Para penduduk di alun-alun kota membeku, sebagian besar dari mereka merupakan petani dan nelayan sehingga aturan baru Elos sangat penting bagi mereka.


Para penduduk ini mulai kembali sadar dan mengangkat tangan mereka sebelum berteriak "Hidup tuan Elos!".


"Panjang umur tuan Elos!".


"Terima kasih atas kebaikan tuan Elos!".


Teriakan rasa hormat serta pengakuan para penduduk atas Elos mulai terdengar di sekitar alun-alun ini.


Elos yang berdiri di atas panggung tiba-tiba merasakan aliran kekuatan dari semangat para penduduk yang berkumpul pada dirinya, setelah itu Elos naik menjadi rank 7, bukan hanya Elos tapi Riona ikut meningkat menjadi rank 7.

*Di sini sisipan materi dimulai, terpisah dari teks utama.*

-- ==== Sys2Proof/Machine/Crypto.lean ====
section
/-! DEFINITION. The Crypto complex: digest contexts and lanes, the key store, the AES, DRBG and signature engines, self-tests
and clearing (07_crypto_engines.md R208 to R253). -/

namespace Sys2Proof.Machine

open Reg

/-! ## Digests (Tables 07-1 and 07-3) -/

/-- Core cycles that a block takes. -/
def algCycles (a : Nat) : Nat := if a = 0 then 65 else if a ≤ 2 then 81 else 48

/-- Blocks that padding takes after n bytes of the last block (FIPS 180-4, FIPS 202). -/
def padBlocks (a n : Nat) : Nat :=
  if a = 0 then (n + 8) / 64 + 1 else if a ≤ 2 then (n + 16) / 128 + 1 else 1

/-- Parameters in range and reserved combinations refused (Table 07-3). -/
def DigestParam.inRange (p : DigestParam) : Bool :=
  (decide (p.alg < 6) || decide (1 ≤ p.outLen ∧ p.outLen ≤ 512))
    && (p.expectLen = 0 || decide (16 ≤ p.expectLen ∧ p.expectLen ≤ algLen p.alg p.outLen)) && decide (p.dest ≤ 2)
    && (p.dest ≠ 2 || p.keyed) && (!p.keyed || decide (p.alg ≤ 2)) && p.save % 512 = 0

/-- Absorb bytes into a context: whole blocks into STATE, the rest into BUFFER (R216, Table 07-4). -/
def Ctx.absorb (c : Ctx) (b : Bytes) : Ctx :=
  let all := c.buf ++ b
  let n := all.length / algBlock c.alg * algBlock c.alg
  { c with
    chain := if n = 0 then c.chain else hashBlocks c.alg c.chain (all.take n), buf := all.drop n,
    count := c.count + b.length }

/-- The digest of a context that has absorbed its message (R216). -/
def Ctx.digest (c : Ctx) : Bytes := hashEnd c.alg c.keyed c.chain c.buf c.count c.outLen

/-- Blocks of a FINAL: padding, and the outer hash of HMAC. -/
def Ctx.finBlocks (c : Ctx) : Nat := padBlocks c.alg c.buf.length + 2 * flag c.keyed

/-! ## Exported records (Tables 07-4 and 07-5) -/

/-- FLAGS, ALG, and the body before CHECK. -/
def Ctx.head (c : Ctx) (epoch : Nat) : Bytes :=
  leBytes 2 1 ++ leBytes 1 (flag c.keyed) ++ leBytes 1 (c.alg + 16 * flag c.keyed) ++ leBytes 4 (if c.keyed then epoch else 0)

def Ctx.body (c : Ctx) (gen : Nat) : Bytes :=
  leBytes 2 c.fnum ++ leBytes 2 gen ++ leBytes 4 c.handle ++ leBytes 8 c.total ++ leBytes 8 c.count ++ leBytes 1 c.buf.length
    ++ leBytes 1 c.ring ++ leBytes 2 c.outLen ++ leBytes 1 (c.alg + 16 * flag c.keyed) ++ leBytes 3 0 ++ slice c.chain 0 200
    ++ slice c.buf 0 168

/-- The 512 bytes of a context: plain with CHECK, or wrapped under the context wrap key (R220, R221). -/
def Ctx.record (c : Ctx) (gen epoch : Nat) (wrapKey : Bytes) : Bytes :=
  let h := c.head epoch
  let b := c.body gen
  padTo 512 (if c.keyed then h ++ slice (Config.kwWrap wrapKey b) 0 408 else h ++ b ++ sha384b (h ++ b))

namespace Dev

"Apakah semangat dan pengakuan para penduduk ini seperti energi kehidupan yang diberikan kepadaku yang menyebabkan rank milikku naik?", pikir Elos tentang penyebab rank miliknya meningkat.


Setelah beberapa saat, Elos mengangkat tangannya yang membuat seluruh penduduk menjadi diam, hal ini menunjukkan bahwa para penduduk sudah mengakui Elos yang membuat mereka menjadi diam sesuai gerakan tangan Elos.


"Aku tahu kalian merasa senang, tapi sekarang ada yang lebih penting lagi yaitu menghukum para penjahat yang sudah menekan kalian selama ini", teriak Elos mengingatkan semua orang bahwa Marquis Nate masih ada di atas panggung itu juga.